**EXERCISE PROMPT**
Everything from the line containing "(R158, R159). -/" through the line containing "def uFab (op" in the listing below should be copied exactly, and nothing more.

**PROVIDED MATERIAL**
+ + + +

/-- A vector word with one source. -/
def uV2 (op : Bool) (wd wa : Nat) (d a : BitVec 7) : Usage :=
  { pipe := .v, guardable := true, op := op, vr := [grp wa a], vw := [grp wd d] }

/-- A per-lane memory word of MEM format (R249, R250): the base pair and the offset register are read. -/
def uMem (z : BitVec 3) (o : BitVec 7) (s : BitVec 5) : Usage :=
  { pipe := .m, longLat := true, guardable := true, imx := .offset, op := z.toNat < 5, counted := true, vr := [one o], sr := [(2 * s.toNat, 2, 2)] }

/-- A load with destination VD; a sign extension asks for a size of 1 or 2 bytes (R250). -/
def uLoad (z : BitVec 3) (d o : BitVec 7) (s : BitVec 5) (g : BitVec 1) : Usage :=
  { uMem z o s with rsv := g = 1 && !(z.toNat < 2), vw := [grp (szRegs z) d] }

/-- A store of VD. -/
def uStore (z : BitVec 3) (d o : BitVec 7) (s : BitVec 5) : Usage :=
  { uMem z o s with vr := [one o, grp (szRegs z) d] }

/-- SCOPE in IMM24 of an atomic word (R296). -/
def atScope (i : BitVec 24) : BitVec 3 := i.extractLsb' 19 3

/-- The illegal orderings of R296: a reserved scope, a scope without ACQ or REL, ACQ or SPAD where the word has none. -/
def atBad (noAcq noSpad : Bool) (i : BitVec 24) : Bool :=
  atScope i = 7 || (atScope i ≠ 0 && !i.getLsbD 23 && !i.getLsbD 22) || (noAcq && i.getLsbD 23) || (noSpad && i.getLsbD 18)

/-- An atomic word (R294, R295). -/
def uAt (op noAcq noSpad : Bool) (o : BitVec 7) (s : BitVec 5) : Usage :=
  { pipe := .m, longLat := true, guardable := true, imx := .order (atBad noAcq noSpad), op := op, counted := true, vr := [one o], sr := [(2 * s.toNat, 2, 2)] }

/-- Registers of an atomic operand. -/
def atRegs (w : BitVec 1) : Nat := if w = 1 then 2 else 1

/-- A pop or a try (R143): `n + 1` registers are written, with a predicate. -/
def uPop (v : BitVec 7) (n : BitVec 5) (p : BitVec 3) : Usage :=
  { pipe := .m, ends := true, vw := [(v.toNat, n.toNat + 1, 1)], pw := [p.toNat] }

/-- The user system registers (R158). -/
def sysUser (n : Nat) : Bool :=
  n < 0x00B || n == 0x00C || n == 0x00E || n == 0x010 || n == 0x012 || (0x020 ≤ n && n ≤ 0x060)

/-- The supervisor system registers (R159). -/
def sysSup (n : Nat) : Bool :=
  n == 0x100 || n == 0x102 || n == 0x104 || n == 0x106 || (0x120 ≤ n && n ≤ 0x13F) || n == 0x140 || n == 0x142 ||
  n == 0x144 || n == 0x145

/-- The 64-bit system registers, read and written through a pair (R158, R159). -/
def sysWide (n : Nat) : Bool :=
  n == 0x00C || n == 0x010 || n == 0x100 || n == 0x102 || n == 0x104 || n == 0x142

/-- The illegal orderings of R451. -/
def fabBad (noAcq : Bool) (i : BitVec 24) : Bool :=
  i.extractLsb' 0 19 ≠ 0 || atScope i = 7 || (atScope i ≠ 0 && !i.getLsbD 23 && !i.getLsbD 22) || (noAcq && i.getLsbD 23)

/-- A remote word (R449, R450): the lanes of its registers that count are those of its own predicate, so they are checked
for their names here, and for hazards in the word. -/
def uFab (op noAcq : Bool) (a d : BitVec 7) (w : BitVec 1) (p : BitVec 3) : Usage :=
  { pipe := .x, ends := true, imx := .order (fabBad noAcq), op := op, vchk := [grp 2 a, grp (atRegs w) d], pr := [p.toNat] }

/-- The illegal orderings of R506. -/
def compBad (noRel : Bool) (i : BitVec 24) : Bool := fabBad false i || (noRel && i.getLsbD 22)

/-- A word of the launch or compositing engine: X pipe, on control cores too (R180, R505). -/
def uDie : Usage := { pipe := .x, ends := true }

/-- A type code of an accepted FCVT destination (R225). -/
def cvtWide (x : BitVec 4) : Nat := if x = 1 then 2 else 1

/-- The fields of a PACK group: SZ 0, 1, 2 give 2, 4, 8 (R237). -/
def packN (z : BitVec 2) : Nat := 2 ^ (z.toNat + 1)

+ + + +

**WRITTEN RESPONSE**
/-- The 64-bit system registers, read and written through a pair (R158, R159). -/
def sysWide (n : Nat) : Bool :=
  n == 0x00C || n == 0x010 || n == 0x100 || n == 0x102 || n == 0x104 || n == 0x142

/-- The illegal orderings of R451. -/
def fabBad (noAcq : Bool) (i : BitVec 24) : Bool :=
  i.extractLsb' 0 19 ≠ 0 || atScope i = 7 || (atScope i ≠ 0 && !i.getLsbD 23 && !i.getLsbD 22) || (noAcq && i.getLsbD 23)

/-- A remote word (R449, R450): the lanes of its registers that count are those of its own predicate, so they are checked
for their names here, and for hazards in the word. -/
def uFab (op noAcq : Bool) (a d : BitVec 7) (w : BitVec 1) (p : BitVec 3) : Usage :=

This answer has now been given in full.